Once you know how many lines below hold "fuse", reply with that number and add nothing.

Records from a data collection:

[Start of Attachment]

/-! `modTx`. -/

@[simp] theorem modTx_now (p v : Fin 8) (f : VcTx → VcTx) (s : State) : (modTx p v f s).now = s.now := rfl
@[simp] theorem modTx_free (p v : Fin 8) (f : VcTx → VcTx) (s : State) : (modTx p v f s).free = s.free := rfl
@[simp] theorem modTx_out (p v : Fin 8) (f : VcTx → VcTx) (s : State) : (modTx p v f s).out = s.out := rfl
@[simp] theorem modTx_latch (p v : Fin 8) (f : VcTx → VcTx) (s : State) : (modTx p v f s).latch = s.latch := rfl
@[simp] theorem modTx_root (p v : Fin 8) (f : VcTx → VcTx) (s : State) : (modTx p v f s).root = s.root := rfl
@[simp] theorem modTx_hwd (p v : Fin 8) (f : VcTx → VcTx) (s : State) : (modTx p v f s).hwd = s.hwd := rfl
@[simp] theorem modTx_mm (p v : Fin 8) (f : VcTx → VcTx) (s : State) : (modTx p v f s).mm = s.mm := rfl
@[simp] theorem modTx_cmb (p v : Fin 8) (f : VcTx → VcTx) (s : State) : (modTx p v f s).cmb = s.cmb := rfl
@[simp] theorem modTx_fjr (p v : Fin 8) (f : VcTx → VcTx) (s : State) : (modTx p v f s).fjr = s.fjr := rfl
@[simp] theorem modTx_obs (p v : Fin 8) (f : VcTx → VcTx) (s : State) : (modTx p v f s).obs = s.obs := rfl
@[simp] theorem modTx_ports (p v : Fin 8) (f : VcTx → VcTx) (s : State) : (modTx p v f s).ports = vset s.ports p { port s p with link := { (port s p).link with tx := vmod (port s p).link.tx v f } } := rfl
@[simp] theorem modTx_txn (p v : Fin 8) (f : VcTx → VcTx) (s : State) : (modTx p v f s).txn = s.txn := rfl
@[simp] theorem modTx_crn (p v : Fin 8) (f : VcTx → VcTx) (s : State) : (modTx p v f s).crn = s.crn := rfl
@[simp] theorem modTx_col (p v : Fin 8) (f : VcTx → VcTx) (s : State) : (modTx p v f s).col = s.col := rfl
@[simp] theorem modTx_tke (p v : Fin 8) (f : VcTx → VcTx) (s : State) : (modTx p v f s).tke = s.tke := rfl
@[simp] theorem modTx_grv (p v : Fin 8) (f : VcTx → VcTx) (s : State) : (modTx p v f s).grv = s.grv := rfl
@[simp] theorem modTx_twn (p v : Fin 8) (f : VcTx → VcTx) (s : State) : (modTx p v f s).twn = s.twn := rfl
@[simp] theorem modTx_pwr (p v : Fin 8) (f : VcTx → VcTx) (s : State) : (modTx p v f s).pwr = s.pwr := rfl
@[simp] theorem modTx_boot (p v : Fin 8) (f : VcTx → VcTx) (s : State) : (modTx p v f s).boot = s.boot := rfl
@[simp] theorem modTx_cfg (p v : Fin 8) (f : VcTx → VcTx) (s : State) : (modTx p v f s).cfg = s.cfg := rfl
@[simp] theorem modTx_fuse (p v : Fin 8) (f : VcTx → VcTx) (s : State) : (modTx p v f s).fuse = s.fuse := rfl
@[simp] theorem modTx_flash (p v : Fin 8) (f : VcTx → VcTx) (s : State) : (modTx p v f s).flash = s.flash := rfl
@[simp] theorem modTx_stalls (p v : Fin 8) (f : VcTx → VcTx) (s : State) : (modTx p v f s).stalls = s.stalls := rfl
@[simp] theorem modTx_pending (p v : Fin 8) (f : VcTx → VcTx) (s : State) : (modTx p v f s).pending = s.pending := rfl

/-! `modRxLane`. -/

@[simp] theorem modRxLane_now (p : Fin 8) (l : Fin 9) (f : RxLane → RxLane) (s : State) : (modRxLane p l f s).now = s.now := rfl
@[simp] theorem modRxLane_free (p : Fin 8) (l : Fin 9) (f : RxLane → RxLane) (s : State) : (modRxLane p l f s).free = s.free := rfl
@[simp] theorem modRxLane_out (p : Fin 8) (l : Fin 9) (f : RxLane → RxLane) (s : State) : (modRxLane p l f s).out = s.out := rfl
@[simp] theorem modRxLane_latch (p : Fin 8) (l : Fin 9) (f : RxLane → RxLane) (s : State) : (modRxLane p l f s).latch = s.latch := rfl
@[simp] theorem modRxLane_root (p : Fin 8) (l : Fin 9) (f : RxLane → RxLane) (s : State) : (modRxLane p l f s).root = s.root := rfl
@[simp] theorem modRxLane_hwd (p : Fin 8) (l : Fin 9) (f : RxLane → RxLane) (s : State) : (modRxLane p l f s).hwd = s.hwd := rfl
@[simp] theorem modRxLane_mm (p : Fin 8) (l : Fin 9) (f : RxLane → RxLane) (s : State) : (modRxLane p l f s).mm = s.mm := rfl
@[simp] theorem modRxLane_cmb (p : Fin 8) (l : Fin 9) (f : RxLane → RxLane) (s : State) : (modRxLane p l f s).cmb = s.cmb := rfl
@[simp] theorem modRxLane_fjr (p : Fin 8) (l : Fin 9) (f : RxLane → RxLane) (s : State) : (modRxLane p l f s).fjr = s.fjr := rfl
@[simp] theorem modRxLane_obs (p : Fin 8) (l : Fin 9) (f : RxLane → RxLane) (s : State) : (modRxLane p l f s).obs = s.obs := rfl
@[simp] theorem modRxLane_ports (p : Fin 8) (l : Fin 9) (f : RxLane → RxLane) (s : State) : (modRxLane p l f s).ports = vset s.ports p { port s p with phys := { (port s p).phys with rx := vmod (port s p).phys.rx l f } } := rfl
@[simp] theorem modRxLane_txn (p : Fin 8) (l : Fin 9) (f : RxLane → RxLane) (s : State) : (modRxLane p l f s).txn = s.txn := rfl
@[simp] theorem modRxLane_crn (p : Fin 8) (l : Fin 9) (f : RxLane → RxLane) (s : State) : (modRxLane p l f s).crn = s.crn := rfl
@[simp] theorem modRxLane_col (p : Fin 8) (l : Fin 9) (f : RxLane → RxLane) (s : State) : (modRxLane p l f s).col = s.col := rfl
@[simp] theorem modRxLane_tke (p : Fin 8) (l : Fin 9) (f : RxLane → RxLane) (s : State) : (modRxLane p l f s).tke = s.tke := rfl
@[simp] theorem modRxLane_grv (p : Fin 8) (l : Fin 9) (f : RxLane → RxLane) (s : State) : (modRxLane p l f s).grv = s.grv := rfl
@[simp] theorem modRxLane_twn (p : Fin 8) (l : Fin 9) (f : RxLane → RxLane) (s : State) : (modRxLane p l f s).twn = s.twn := rfl
@[simp] theorem modRxLane_pwr (p : Fin 8) (l : Fin 9) (f : RxLane → RxLane) (s : State) : (modRxLane p l f s).pwr = s.pwr := rfl
@[simp] theorem modRxLane_boot (p : Fin 8) (l : Fin 9) (f : RxLane → RxLane) (s : State) : (modRxLane p l f s).boot = s.boot := rfl
@[simp] theorem modRxLane_cfg (p : Fin 8) (l : Fin 9) (f : RxLane → RxLane) (s : State) : (modRxLane p l f s).cfg = s.cfg := rfl
@[simp] theorem modRxLane_fuse (p : Fin 8) (l : Fin 9) (f : RxLane → RxLane) (s : State) : (modRxLane p l f s).fuse = s.fuse := rfl
@[simp] theorem modRxLane_flash (p : Fin 8) (l : Fin 9) (f : RxLane → RxLane) (s : State) : (modRxLane p l f s).flash = s.flash := rfl
@[simp] theorem modRxLane_stalls (p : Fin 8) (l : Fin 9) (f : RxLane → RxLane) (s : State) : (modRxLane p l f s).stalls = s.stalls := rfl
@[simp] theorem modRxLane_pending (p : Fin 8) (l : Fin 9) (f : RxLane → RxLane) (s : State) : (modRxLane p l f s).pending = s.pending := rfl

/-! `modTxLane`. -/

@[simp] theorem modTxLane_now (p : Fin 8) (l : Fin 9) (f : TxLane → TxLane) (s : State) : (modTxLane p l f s).now = s.now := rfl
@[simp] theorem modTxLane_free (p : Fin 8) (l : Fin 9) (f : TxLane → TxLane) (s : State) : (modTxLane p l f s).free = s.free := rfl
@[simp] theorem modTxLane_out (p : Fin 8) (l : Fin 9) (f : TxLane → TxLane) (s : State) : (modTxLane p l f s).out = s.out := rfl
@[simp] theorem modTxLane_latch (p : Fin 8) (l : Fin 9) (f : TxLane → TxLane) (s : State) : (modTxLane p l f s).latch = s.latch := rfl
@[simp] theorem modTxLane_root (p : Fin 8) (l : Fin 9) (f : TxLane → TxLane) (s : State) : (modTxLane p l f s).root = s.root := rfl
@[simp] theorem modTxLane_hwd (p : Fin 8) (l : Fin 9) (f : TxLane → TxLane) (s : State) : (modTxLane p l f s).hwd = s.hwd := rfl
@[simp] theorem modTxLane_mm (p : Fin 8) (l : Fin 9) (f : TxLane → TxLane) (s : State) : (modTxLane p l f s).mm = s.mm := rfl
@[simp] theorem modTxLane_cmb (p : Fin 8) (l : Fin 9) (f : TxLane → TxLane) (s : State) : (modTxLane p l f s).cmb = s.cmb := rfl
@[simp] theorem modTxLane_fjr (p : Fin 8) (l : Fin 9) (f : TxLane → TxLane) (s : State) : (modTxLane p l f s).fjr = s.fjr := rfl
@[simp] theorem modTxLane_obs (p : Fin 8) (l : Fin 9) (f : TxLane → TxLane) (s : State) : (modTxLane p l f s).obs = s.obs := rfl
@[simp] theorem modTxLane_ports (p : Fin 8) (l : Fin 9) (f : TxLane → TxLane) (s : State) : (modTxLane p l f s).ports = vset s.ports p { port s p with phys := { (port s p).phys with tx := vmod (port s p).phys.tx l f } } := rfl
@[simp] theorem modTxLane_txn (p : Fin 8) (l : Fin 9) (f : TxLane → TxLane) (s : State) : (modTxLane p l f s).txn = s.txn := rfl
@[simp] theorem modTxLane_crn (p : Fin 8) (l : Fin 9) (f : TxLane → TxLane) (s : State) : (modTxLane p l f s).crn = s.crn := rfl
@[simp] theorem modTxLane_col (p : Fin 8) (l : Fin 9) (f : TxLane → TxLane) (s : State) : (modTxLane p l f s).col = s.col := rfl
@[simp] theorem modTxLane_tke (p : Fin 8) (l : Fin 9) (f : TxLane → TxLane) (s : State) : (modTxLane p l f s).tke = s.tke := rfl
@[simp] theorem modTxLane_grv (p : Fin 8) (l : Fin 9) (f : TxLane → TxLane) (s : State) : (modTxLane p l f s).grv = s.grv := rfl
@[simp] theorem modTxLane_twn (p : Fin 8) (l : Fin 9) (f : TxLane → TxLane) (s : State) : (modTxLane p l f s).twn = s.twn := rfl
@[simp] theorem modTxLane_pwr (p : Fin 8) (l : Fin 9) (f : TxLane → TxLane) (s : State) : (modTxLane p l f s).pwr = s.pwr := rfl
@[simp] theorem modTxLane_boot (p : Fin 8) (l : Fin 9) (f : TxLane → TxLane) (s : State) : (modTxLane p l f s).boot = s.boot := rfl
@[simp] theorem modTxLane_cfg (p : Fin 8) (l : Fin 9) (f : TxLane → TxLane) (s : State) : (modTxLane p l f s).cfg = s.cfg := rfl
@[simp] theorem modTxLane_fuse (p : Fin 8) (l : Fin 9) (f : TxLane → TxLane) (s : State) : (modTxLane p l f s).fuse = s.fuse := rfl
@[simp] theorem modTxLane_flash (p : Fin 8) (l : Fin 9) (f : TxLane → TxLane) (s : State) : (modTxLane p l f s).flash = s.flash := rfl
@[simp] theorem modTxLane_stalls (p : Fin 8) (l : Fin 9) (f : TxLane → TxLane) (s : State) : (modTxLane p l f s).stalls = s.stalls := rfl
@[simp] theorem modTxLane_pending (p : Fin 8) (l : Fin 9) (f : TxLane → TxLane) (s : State) : (modTxLane p l f s).pending = s.pending := rfl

[End of Attachment]

▶ THE ANSWER
3